[Role of autophagy in ameliorating sepsis-induced acute lung injury by allicinin in mice].

OBJECTIVE: To investigate roles of autophagy in ameliorating sepsis-induced acute lung injury by allicinin in mice.
 Methods: A total of 152 male Balb/c mice (8-week old) were randomly divided into a sham group, a septic model group, an allicin treatment group, and an autophagy inhibition group. Septic mouse model was established by cecal ligation and puncture (CLP). Mice in the allicin treatment group were given allicin (30 mg/kg, intra-peritoneal injection) at 6 and 12 h, while those in the autophagy inhibition group were given autophagy inhibitor 3-MA (15 mg/kg, intra-peritoneal injection) at half an hour after allicin administration. Mice in the model and sham group were administered with the same amount of saline. Twenty mice in each group were randomly chosen to observe the 7 d survival rate. The other 12 mice were killed at 24 h, and the bronchoalveolar lavage fluid (BALF) (n=6) and lung tissues (n=6) were collected. ELISA was used to detect the tumor necrosis factor-α (TNF-α) and interleukin-6 (IL-6) in the BALF. Hematoxylin-eosin staining was preformed to show the morphological changes in the lung tissues. Malondialdehyde (MDA) content and the activity of superoxide dismutase (SOD) in the lung tissues were examined. The expression of LC3B and Beclin-1 was determined by immunohistochemical analysis.

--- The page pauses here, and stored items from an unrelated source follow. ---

-- ==== Sys2Proof/Laws/State.lean ====
section
/-! SUPPORT. For each named update of the state and each field, what the field holds after it. Later proofs cite these
and unfold no record update. -/

namespace Sys2Proof.Machine

section complete
@[simp] theorem complete_tv (s : State) : (complete s).tv = s.tv := rfl
@[simp] theorem complete_oor (s : State) : (complete s).oor = s.oor := rfl
@[simp] theorem complete_lastErr (s : State) : (complete s).lastErr = 0#4 := rfl
@[simp] theorem complete_errSeen (s : State) : (complete s).errSeen = s.errSeen := rfl
@[simp] theorem complete_result (s : State) : (complete s).result = s.result := rfl
@[simp] theorem complete_tblCount (s : State) : (complete s).tblCount = s.tblCount := rfl
@[simp] theorem complete_cipher (s : State) : (complete s).cipher = s.cipher := rfl
@[simp] theorem complete_rkey (s : State) : (complete s).rkey = s.rkey := rfl
@[simp] theorem complete_sbox (s : State) : (complete s).sbox = s.sbox := rfl
@[simp] theorem complete_inv (s : State) : (complete s).inv = s.inv := rfl
@[simp] theorem complete_pending (s : State) : (complete s).pending = s.pending := rfl
@[simp] theorem complete_returned (s : State) : (complete s).returned = s.returned := rfl
end complete

section raiseErr
@[simp] theorem raiseErr_tv (e : ErrCode) (s : State) : (raiseErr e s).tv = s.tv := rfl
@[simp] theorem raiseErr_oor (e : ErrCode) (s : State) : (raiseErr e s).oor = s.oor := rfl
@[simp] theorem raiseErr_lastErr (e : ErrCode) (s : State) : (raiseErr e s).lastErr = errNumber e := rfl
@[simp] theorem raiseErr_errSeen (e : ErrCode) (s : State) : (raiseErr e s).errSeen = true := rfl
@[simp] theorem raiseErr_result (e : ErrCode) (s : State) : (raiseErr e s).result = s.result := rfl
@[simp] theorem raiseErr_tblCount (e : ErrCode) (s : State) : (raiseErr e s).tblCount = s.tblCount := rfl
@[simp] theorem raiseErr_cipher (e : ErrCode) (s : State) : (raiseErr e s).cipher = s.cipher := rfl
@[simp] theorem raiseErr_rkey (e : ErrCode) (s : State) : (raiseErr e s).rkey = s.rkey := rfl
@[simp] theorem raiseErr_sbox (e : ErrCode) (s : State) : (raiseErr e s).sbox = s.sbox := rfl
@[simp] theorem raiseErr_inv (e : ErrCode) (s : State) : (raiseErr e s).inv = s.inv := rfl
@[simp] theorem raiseErr_pending (e : ErrCode) (s : State) : (raiseErr e s).pending = s.pending := rfl
@[simp] theorem raiseErr_returned (e : ErrCode) (s : State) : (raiseErr e s).returned = s.returned := rfl
end raiseErr

section writeResult
@[simp] theorem writeResult_tv (v : Byte) (s : State) : (writeResult v s).tv = s.tv := rfl
@[simp] theorem writeResult_oor (v : Byte) (s : State) : (writeResult v s).oor = s.oor := rfl
@[simp] theorem writeResult_lastErr (v : Byte) (s : State) : (writeResult v s).lastErr = s.lastErr := rfl
@[simp] theorem writeResult_errSeen (v : Byte) (s : State) : (writeResult v s).errSeen = s.errSeen := rfl
@[simp] theorem writeResult_result (v : Byte) (s : State) : (writeResult v s).result = v := rfl
@[simp] theorem writeResult_tblCount (v : Byte) (s : State) : (writeResult v s).tblCount = s.tblCount := rfl
@[simp] theorem writeResult_cipher (v : Byte) (s : State) : (writeResult v s).cipher = s.cipher := rfl
@[simp] theorem writeResult_rkey (v : Byte) (s : State) : (writeResult v s).rkey = s.rkey := rfl
@[simp] theorem writeResult_sbox (v : Byte) (s : State) : (writeResult v s).sbox = s.sbox := rfl
@[simp] theorem writeResult_inv (v : Byte) (s : State) : (writeResult v s).inv = s.inv := rfl
@[simp] theorem writeResult_pending (v : Byte) (s : State) : (writeResult v s).pending = s.pending := rfl
@[simp] theorem writeResult_returned (v : Byte) (s : State) : (writeResult v s).returned = s.returned := rfl
end writeResult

 Results: Compared with the sham group, the 7 d survival rate and lung SOD activity were decreased in the CLP group (P<0.05); the lung morphological damage score, the levels of TNF-α and IL-6 in the BALF, MDA content in the lung, and expression of LC3B and Beclin-1 were increased greatly in the CLP group (P<0.05). Compared with the CLP group, the 7 d survival rate, lung SOD activity and the expressions of LC3B and Beclin-1 were increased significantly in the allicin treatment group (P<0.05); the lung morphological damage scores, the levels of TNF-α and IL-6 in the BALF and MDA content in the lung were decreased obviously in the allicin treatment group (P<0.05). Compared with the allicin treatment group, the 7 d survival rate, lung SOD activity, and the expressions of LC3B and Beclin-1 were decreased in the 3-MA group (P<0.05); the lung morphological damage scores, the levels of TNF-α and IL-6 in the BALF, and MDA content in the lung were increased significantly in the 3-MA group (P<0.05).
 Conclusion: Allicin may ameliorate sepsis-induced acute lung injury in mice by enhancing the level of autophagy.